Your objective: Compute how many lines in the records below contain the string "label" and give that number without other output.

Start of Data excerpts

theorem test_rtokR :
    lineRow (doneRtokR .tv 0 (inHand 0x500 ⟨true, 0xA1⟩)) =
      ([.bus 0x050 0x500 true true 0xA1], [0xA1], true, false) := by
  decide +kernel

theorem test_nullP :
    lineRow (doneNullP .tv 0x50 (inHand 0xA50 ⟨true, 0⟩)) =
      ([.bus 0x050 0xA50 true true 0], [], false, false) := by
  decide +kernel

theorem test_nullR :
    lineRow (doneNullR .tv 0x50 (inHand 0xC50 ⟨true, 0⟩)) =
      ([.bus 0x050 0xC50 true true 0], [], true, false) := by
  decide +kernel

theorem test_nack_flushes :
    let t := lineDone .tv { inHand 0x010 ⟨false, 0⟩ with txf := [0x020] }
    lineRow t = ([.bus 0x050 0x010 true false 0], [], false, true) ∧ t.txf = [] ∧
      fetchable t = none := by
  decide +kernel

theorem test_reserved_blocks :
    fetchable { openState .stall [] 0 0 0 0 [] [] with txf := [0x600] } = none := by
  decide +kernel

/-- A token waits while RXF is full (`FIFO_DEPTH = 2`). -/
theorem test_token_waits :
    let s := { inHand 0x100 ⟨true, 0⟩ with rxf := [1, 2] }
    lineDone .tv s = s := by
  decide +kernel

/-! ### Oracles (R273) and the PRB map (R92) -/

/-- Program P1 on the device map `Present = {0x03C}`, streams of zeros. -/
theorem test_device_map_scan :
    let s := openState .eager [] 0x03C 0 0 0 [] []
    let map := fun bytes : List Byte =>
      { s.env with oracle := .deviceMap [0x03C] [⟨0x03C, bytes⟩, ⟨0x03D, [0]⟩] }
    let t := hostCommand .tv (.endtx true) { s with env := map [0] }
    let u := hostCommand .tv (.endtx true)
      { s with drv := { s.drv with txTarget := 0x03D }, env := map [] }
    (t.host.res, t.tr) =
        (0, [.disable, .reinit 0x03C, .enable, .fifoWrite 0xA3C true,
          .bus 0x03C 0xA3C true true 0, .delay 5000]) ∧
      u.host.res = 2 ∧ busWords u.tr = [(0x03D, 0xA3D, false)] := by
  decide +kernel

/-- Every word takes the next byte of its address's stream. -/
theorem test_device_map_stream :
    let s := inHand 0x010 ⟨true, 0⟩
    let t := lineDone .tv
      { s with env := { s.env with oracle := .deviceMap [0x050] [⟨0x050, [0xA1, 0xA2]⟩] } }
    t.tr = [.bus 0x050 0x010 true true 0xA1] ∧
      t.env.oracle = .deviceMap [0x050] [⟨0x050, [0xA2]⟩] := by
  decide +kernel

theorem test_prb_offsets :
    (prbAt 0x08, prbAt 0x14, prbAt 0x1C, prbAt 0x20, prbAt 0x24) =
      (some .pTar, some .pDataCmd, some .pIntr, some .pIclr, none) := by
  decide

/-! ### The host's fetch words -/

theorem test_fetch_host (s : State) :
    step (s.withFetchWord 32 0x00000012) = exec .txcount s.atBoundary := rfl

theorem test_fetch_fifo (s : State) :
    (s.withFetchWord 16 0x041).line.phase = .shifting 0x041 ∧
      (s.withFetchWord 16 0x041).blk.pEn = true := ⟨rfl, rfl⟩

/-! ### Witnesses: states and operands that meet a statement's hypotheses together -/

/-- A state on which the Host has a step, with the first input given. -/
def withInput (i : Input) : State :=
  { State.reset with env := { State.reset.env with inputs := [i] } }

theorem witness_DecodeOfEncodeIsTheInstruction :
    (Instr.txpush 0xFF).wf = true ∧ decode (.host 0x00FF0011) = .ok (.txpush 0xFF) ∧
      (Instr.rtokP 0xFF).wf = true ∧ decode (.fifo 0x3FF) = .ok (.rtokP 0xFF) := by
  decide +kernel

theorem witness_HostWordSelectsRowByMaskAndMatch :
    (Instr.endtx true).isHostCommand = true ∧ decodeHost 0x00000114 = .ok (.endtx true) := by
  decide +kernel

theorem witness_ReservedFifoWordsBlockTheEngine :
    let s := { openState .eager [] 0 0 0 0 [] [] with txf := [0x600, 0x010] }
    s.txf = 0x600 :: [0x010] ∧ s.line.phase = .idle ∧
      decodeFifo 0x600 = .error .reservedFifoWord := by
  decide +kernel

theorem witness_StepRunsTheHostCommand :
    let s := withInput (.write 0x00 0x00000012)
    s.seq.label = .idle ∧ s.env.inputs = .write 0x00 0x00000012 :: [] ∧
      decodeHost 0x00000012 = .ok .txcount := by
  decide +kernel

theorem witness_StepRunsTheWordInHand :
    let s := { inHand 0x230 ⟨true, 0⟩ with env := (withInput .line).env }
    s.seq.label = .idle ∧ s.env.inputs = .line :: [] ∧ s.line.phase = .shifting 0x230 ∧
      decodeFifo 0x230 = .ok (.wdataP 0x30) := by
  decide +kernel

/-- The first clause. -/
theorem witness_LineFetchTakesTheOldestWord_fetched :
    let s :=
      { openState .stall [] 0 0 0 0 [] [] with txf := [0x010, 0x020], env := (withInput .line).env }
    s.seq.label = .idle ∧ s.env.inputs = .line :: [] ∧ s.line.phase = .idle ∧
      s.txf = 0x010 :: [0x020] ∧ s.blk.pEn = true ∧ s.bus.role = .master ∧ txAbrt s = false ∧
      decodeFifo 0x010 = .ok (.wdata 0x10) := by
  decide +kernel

End of Data excerpts

Answer for the task: 3